[Opening DATA RECORDS section]
theorem witness_runFromReset :
    (after (runCommands [0x2000000300636261] State.reset)).map (fun t => (t.phase, t.err, t.count)) =
      some (.accepting, .noError, 3) := by decide

/-- Both clauses: no error after a NOP, and an error after a misuse. -/
theorem witness_digestStays :
    finalizedEmpty.phase = .finalized ∧ finalizedEmpty.err = .noError ∧ finalizedEmpty.resetAsserted = false ∧
    (∀ w ∈ [0x0000000000000000, (0x2000000100000000 : Word64)], decode w ≠ .command .init) ∧
    (after (runCommands [0x0000000000000000] finalizedEmpty)).map (·.err) = some .noError ∧
    (after (runCommands [0x2000000100000000] finalizedEmpty)).map (·.err) = some .appendAfterFinalize :=
  ⟨by decide, by decide, by decide, List.forall_mem_cons.2 ⟨by decide, List.forall_mem_singleton.2 (by decide)⟩, by decide, by decide⟩

/-- Two states that differ in a stale cell. -/
theorem witness_staleCells :
    abc.AgreeRead { abc with buf := abc.buf.set 63 0xff } ∧ abc ≠ { abc with buf := abc.buf.set 63 0xff } :=
  ⟨⟨rfl, rfl, by decide, rfl, rfl, rfl, rfl, rfl, rfl, rfl, rfl⟩, by decide⟩

/-- P7 and P1: "abc" in two ways. -/
theorem witness_streaming :
    (∀ c ∈ [(1, 0x61), (0, 0), (2, 0x6362)], (c : BitVec 3 × BitVec 32).1.toNat ≤ 4) ∧
    (∀ c ∈ [(3, 0x636261)], (c : BitVec 3 × BitVec 32).1.toNat ≤ 4) ∧
    carriedBytes [(1, 0x61), (0, 0), (2, 0x6362)] = carriedBytes [(3, 0x636261)] ∧ abc.resetAsserted = false := by
  refine ⟨?_, ?_, by decide, by decide⟩ <;> intro c hc <;> simp only [List.mem_cons, List.not_mem_nil, or_false] at hc
  · obtain rfl | rfl | rfl := hc <;> decide
  · subst hc; decide

theorem witness_digestPseudo : abc.resetAsserted = false := by decide

theorem witness_resetAndInit : heldInReset.resetAsserted = true ∧ heldInReset.inputs = [.releaseReset] := by decide

theorem witness_digestBytes :
    finalizedEmpty.resetAsserted = false ∧ dvalid finalizedEmpty = true ∧ dvalid abc = false ∧ (3 : Nat) < 4 := by decide

theorem witness_bitIndex : (31 : Nat) < 32 ∧ (32 : Nat) % 32 = 0 := by decide

/-- The bounds of the round, index and step statements, at their last values. -/
theorem witness_rounds : (3 : Nat) < 4 ∧ (15 : Nat) < 16 ∧ (63 : Nat) < 64 := by decide

theorem witness_padding : (63 : Nat) < 64 ∧ (0 : Nat) < padZeros 54 := by decide

/-- Each clause: an APPEND on both sides of a block's end, a FINALIZE on both sides of 55, a poisoned word, the others. -/
theorem witness_transforms :
    decode 0x2000000400000000 = .command (.append 4 0) ∧ commandTransforms 0x2000000400000000 (someA 59) = 0 ∧
    commandTransforms 0x2000000400000000 (someA 60) = 1 ∧ decode 0x3000000000000000 = .command .finalize ∧
    (someA 55).err = .noError ∧ (someA 55).phase = .accepting ∧ (someA 55).bufLen.toNat = 55 ∧
    (someA 56).bufLen.toNat = 56 ∧ illegalLatched.err ≠ .noError ∧ decode 0 = .command .nop := by decide +kernel

/-- A core just past an accepted FINALIZE, and no edge yet. -/
theorem witness_busy : ∃ d, acceptAtEdge 0x3000000000000000 { Clocked.reset with core := abc, busy := 0 } = .next d ∧
    ([] : List Edge).length < Config.latCmd + commandTransforms 0x3000000000000000 abc * Config.latBlock := by
  refine ⟨_, rfl, ?_⟩
  unfold Config.latCmd
  simp only [List.length_nil]
  omega

/-- A clocked core that has accepted one word. -/
theorem witness_clockRefines :
    runCommands [0x2000000300636261] State.reset = .next abc := rfl

theorem witness_resetAtEdge : (⟨true, true, 0⟩ : Edge).reset = true := by decide

theorem witness_instances : (0 : Fin 2) ≠ 1 ∧
    (∃ q, Platform.stepAt (0 : Fin 2) (Platform.reset 2) = .next q ∧ ∃ r, Platform.stepAt (1 : Fin 2) q = .next r) :=
  ⟨by decide, _, rfl, _, rfl⟩

end Sys2Proof.Tests
end

section
/-! SUPPORT. What the commands that execute leave in each register, and which words spell INIT, FINALIZE and an APPEND: the
field lemmas the claims about state changes cite. -/

namespace Sys2Proof.Machine

section AppendBytesFields
variable (s : State) (bs : List Byte)
@[simp] theorem appendBytes_h : (appendBytes s bs).h = (absorbAll s bs).h := by rw [appendBytes_eq]
theorem appendBytes_bufLen : (appendBytes s bs).bufLen = s.bufLen + BitVec.ofNat 6 bs.length := by
  rw [appendBytes_eq]; exact absorbAll_bufLen s bs
theorem appendBytes_count : (appendBytes s bs).count = s.count + BitVec.ofNat 64 bs.length := by rw [appendBytes_eq]
@[simp] theorem appendBytes_phase : (appendBytes s bs).phase = s.phase := by simp [appendBytes_eq]
@[simp] theorem appendBytes_err : (appendBytes s bs).err = s.err := by simp [appendBytes_eq]
@[simp] theorem appendBytes_errCmd : (appendBytes s bs).errCmd = s.errCmd := by simp [appendBytes_eq]
end AppendBytesFields

section PadAndFinalizeFields
variable (s : State)
@[simp] theorem padAndFinalize_h :
    (padAndFinalize s).h = (absorbAll s (pad s.bufLen.toNat (bitLength s.count))).h := rfl
@[simp] theorem padAndFinalize_bufLen : (padAndFinalize s).bufLen = 0 := absorbAll_pad_bufLen s _
@[simp] theorem padAndFinalize_count : (padAndFinalize s).count = s.count := absorbAll_count s _
@[simp] theorem padAndFinalize_phase : (padAndFinalize s).phase = .finalized := rfl
@[simp] theorem padAndFinalize_err : (padAndFinalize s).err = s.err := absorbAll_err s _
@[simp] theorem padAndFinalize_errCmd : (padAndFinalize s).errCmd = s.errCmd := absorbAll_errCmd s _
end PadAndFinalizeFields

theorem raiseError_samePort (code : ErrCode) (w : Word64) (s : State) : s.SamePort (raiseError code w s) := by
  simp [State.SamePort]

theorem appendBytes_samePort (s : State) (bs : List Byte) : s.SamePort (appendBytes s bs) := by
  simp [State.SamePort, appendBytes_eq]

theorem padAndFinalize_samePort (s : State) : s.SamePort (padAndFinalize s) := by
  simp [State.SamePort, padAndFinalize]

/-- `BUFLEN` after an executed APPEND, as a number (R23). -/
theorem appendBytes_bufLen_toNat (s : State) (bs : List Byte) :
    (appendBytes s bs).bufLen.toNat = (s.bufLen.toNat + bs.length) % 64 := by
  simp [appendBytes_bufLen, BitVec.toNat_add]

/-- `COUNT` after an executed APPEND, as a number (R24). -/
theorem appendBytes_count_toNat (s : State) (bs : List Byte) :
    (appendBytes s bs).count.toNat = (s.count.toNat + bs.length) % 2 ^ 64 := by
  simp [appendBytes_count, BitVec.toNat_add]

/-- The bit length of R115 as a number taken modulo 2^64. -/
theorem bitLength_eq_ofNat (count : Word64) : bitLength count = BitVec.ofNat 64 (count.toNat * 8) := by
  apply BitVec.eq_of_toNat_eq
  simp [bitLength, BitVec.toNat_mul]

/-- The pending bytes with their padding fill one block up to `BUFLEN` 55 and two from 56 on (R117). -/
theorem padded_length (s : State) (v : Word64) :
    (pendingBytes s ++ pad s.bufLen.toNat v).length = if s.bufLen.toNat ≤ 55 then 64 else 128 := by
  have := s.bufLen.isLt
  rw [List.length_append, pendingBytes_length, pad_length, padZeros]
  split <;> omega

/-- INIT has one spelling (R63, R113). -/
theorem cmdWord_of_decode_init {w : Word64} (h : decode w = .command .init) : w = 0x1000000000000000 := by
  rcases decode_cases w with ⟨h', -, -⟩ | ⟨-, ho, hb⟩ | ⟨h', -, -, -⟩ | ⟨h', -, -⟩ | ⟨_, h'⟩
  case inr.inl =>
    obtain ⟨hr, hc, hd⟩ := (belowOpc_eq_zero_iff w).1 hb
    rw [← commandWord_fields w, ho, hr, hc, hd]
    rfl
  all_goals simp [h'] at h

/-- A decoded APPEND carries at most four bytes (R63). -/
theorem cnt_le_of_decode_append {w : Word64} {cnt : BitVec 3} {data : BitVec 32}
    (h : decode w = .command (.append cnt data)) : cnt.toNat ≤ 4 := by
  rcases decode_cases w with ⟨h', -, -⟩ | ⟨h', -, -⟩ | ⟨h', -, -, hc⟩ | ⟨h', -, -⟩ | ⟨_, h'⟩
  case inr.inr.inl =>
    rw [h] at h'
    cases h'
    exact hc
  all_goals simp [h'] at h

/-- A word that spells a command runs it. -/
theorem acceptCommand_of_decode {w : Word64} {i : Instr} (h : decode w = .command i) (s : State) :
    acceptCommand w s = exec i s := by
  unfold acceptCommand; rw [h]

/-- A word that spells no command is reported (R64). -/
theorem acceptCommand_of_illegal {w : Word64} {why : IllegalWhy} (h : decode w = .illegal why) (s : State) :
    acceptCommand w s = .next (raiseError .illegalCommand w s) := by
  unfold acceptCommand; rw [h]

end Sys2Proof.Machine
end

section
/-! SUPPORT. Everything a step can change, said once, with the cause of each change: every claim about who writes a
register is a case analysis of it. -/

namespace Sys2Proof.Machine

/-- What accepting the word `w` in the state `s` can make of it (R110, R141, R146). -/
inductive CommandEffect (w : Word64) (s : State) : State → Prop where
  /-- NOP, or a word discarded while an error is latched. -/
  | unchanged (noEffect : decode w = .command .nop ∨ s.err ≠ .noError) : CommandEffect w s s
  | started (spelled : w = 0x1000000000000000) : CommandEffect w s (startMessage s)
  | appended (cnt : BitVec 3) (data : BitVec 32) (decoded : decode w = .command (.append cnt data))
      (noError : s.err = .noError) (accepting : s.phase = .accepting) :
      CommandEffect w s (appendBytes s (laneBytes cnt data))
  | finalized (spelled : w = 0x3000000000000000) (noError : s.err = .noError) (accepting : s.phase = .accepting) :
      CommandEffect w s (padAndFinalize s)
  /-- The first error: a cause that `w` explains, and a misuse in Finalized only (R140). -/
  | raised (code : ErrCode) (noError : s.err = .noError) (isCause : code ≠ .noError)
      (misuse : code ≠ .illegalCommand → s.phase = .finalized)
      (explained : errCmdExplains { s with err := code, errCmd := w }) :
      CommandEffect w s { s with err := code, errCmd := w }

theorem acceptCommand_effect {w : Word64} {s t : State} (h : acceptCommand w s = .next t) : CommandEffect w s t := by
  obtain ⟨u, hu, hcases⟩ := acceptCommand_cases w s
  rw [hu] at h
  cases h
  rcases hcases with ⟨hd, rfl⟩ | ⟨hd, rfl⟩ | ⟨cnt, data, hd, -, -, rfl⟩ | ⟨hd, hw, rfl⟩ | ⟨why, hd, rfl⟩
  · exact .unchanged (.inl hd)
  · exact .started (cmdWord_of_decode_init hd)
  · rcases whenAccepting_cases .appendAfterFinalize w (appendBytes · (laneBytes cnt data)) s with
      ⟨he, h⟩ | ⟨he, hp, h⟩ | ⟨he, hp, h⟩ <;> rw [h]
    · exact .unchanged (.inr he)
    · exact .raised _ he (by decide) (fun _ => hp) ⟨cnt, data, hd⟩
    · exact .appended cnt data hd he hp
  · rcases whenAccepting_cases .finalizeAfterFinalize w padAndFinalize s with
      ⟨he, h⟩ | ⟨he, hp, h⟩ | ⟨he, hp, h⟩ <;> rw [h]
    · exact .unchanged (.inr he)
    · exact .raised _ he (by decide) (fun _ => hp) hd
    · exact .finalized hw.symm he hp
  · rcases raiseError_cases .illegalCommand w s with ⟨he, h⟩ | ⟨he, h⟩ <;> rw [h]
    · exact .raised _ he (by decide) (fun hne => absurd rfl hne) ⟨why, hd⟩
    · exact .unchanged (.inr he)

/-- The host releases an asserted reset at this step (R160). -/
def releasesReset (s : State) : Prop :=
  accepts s = false ∧ s.inputs.head? = some .releaseReset ∧ s.resetAsserted = true

/-- What a step can make of the state `s`: the effect of the accepted word, a change of the pins alone, or the reset
values. -/
inductive StepEffect (s : State) : State → Prop where
  | command {t : State} (accepted : accepts s = true) (effect : CommandEffect s.cmdWord (takeWord s) t) : StepEffect s t
  | portOnly (waiting : accepts s = false) (v : Bool) (w : Word64) (r : Bool) (ins : List HostEvent) :
      StepEffect s { s with cmdValid := v, cmdWord := w, resetAsserted := r, inputs := ins }
  | reset (rest : List HostEvent) (released : releasesReset s) : StepEffect s (resetRegisters { s with inputs := rest })

theorem step_effect {s t : State} (h : step s = .next t) : StepEffect s t := by
  rcases step_cases s with ⟨ha, hs⟩ | ⟨ha, hs⟩
  · exact .command ha (acceptCommand_effect (hs.symm.trans h))
  · rw [hs] at h
    cases h
    rcases waitForHost_cases s with
      ⟨-, h⟩ | ⟨w, rest, -, h⟩ | ⟨rest, -, h⟩ | ⟨rest, -, h⟩ | ⟨rest, hi, hr, h⟩ | ⟨rest, -, -, h⟩ <;> rw [h]
    · exact .portOnly ha s.cmdValid s.cmdWord s.resetAsserted s.inputs
    · exact .portOnly ha true w s.resetAsserted rest
    · exact .portOnly ha false s.cmdWord s.resetAsserted rest
    · exact .portOnly ha s.cmdValid s.cmdWord true rest
    · exact .reset rest ⟨ha, by simp [hi], hr⟩
    · exact .portOnly ha s.cmdValid s.cmdWord s.resetAsserted rest

section StepEquations
variable {s : State}

/-- A step that accepts the word of INIT (R113). -/
theorem step_init (ha : accepts s = true) (hw : s.cmdWord = 0x1000000000000000) :
    step s = .next (startMessage (takeWord s)) := by
  have hd : decode s.cmdWord = .command .init := by rw [hw]; decide
  simp [step, ha, acceptCommand_of_decode hd]

/-- A step that accepts an APPEND that executes (R114). -/
theorem step_append {cnt : BitVec 3} {data : BitVec 32} (ha : accepts s = true)
    (hd : decode s.cmdWord = .command (.append cnt data)) (he : s.err = .noError) (hp : s.phase = .accepting) :
    step s = .next (appendBytes (takeWord s) (laneBytes cnt data)) := by
  rw [appendBytes_eq, laneBytes_length]
  simpa [step, ha, acceptCommand_of_decode hd] using
    exec_append_accepting cnt data (takeWord s) (cnt_le_of_decode_append hd) he hp

/-- A step that accepts a FINALIZE that executes (R115). -/
theorem step_finalize (ha : accepts s = true) (hw : s.cmdWord = 0x3000000000000000) (he : s.err = .noError)
    (hp : s.phase = .accepting) : step s = .next (padAndFinalize (takeWord s)) := by
  have hd : decode s.cmdWord = .command .finalize := by rw [hw]; decide
  simpa [step, ha, acceptCommand_of_decode hd] using exec_finalize_accepting (takeWord s) he hp

/-- A step in which reset is released (R160). -/
theorem step_releaseReset (h : releasesReset s) :
    ∃ rest, step s = .next (resetRegisters { s with inputs := rest }) := by
  obtain ⟨ha, hi, hr⟩ := h
  obtain ⟨rest, hrest⟩ := List.head?_eq_some_iff.1 hi
  exact ⟨rest, by simp [step, ha, waitForHost, hrest, hostEvent, hr]⟩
[Closing DATA RECORDS section]
**WHAT YOU WILL DO**
How many lines in the entries hold the word "hcases"? Only the number is wanted.

**WRITTEN REPLY**
2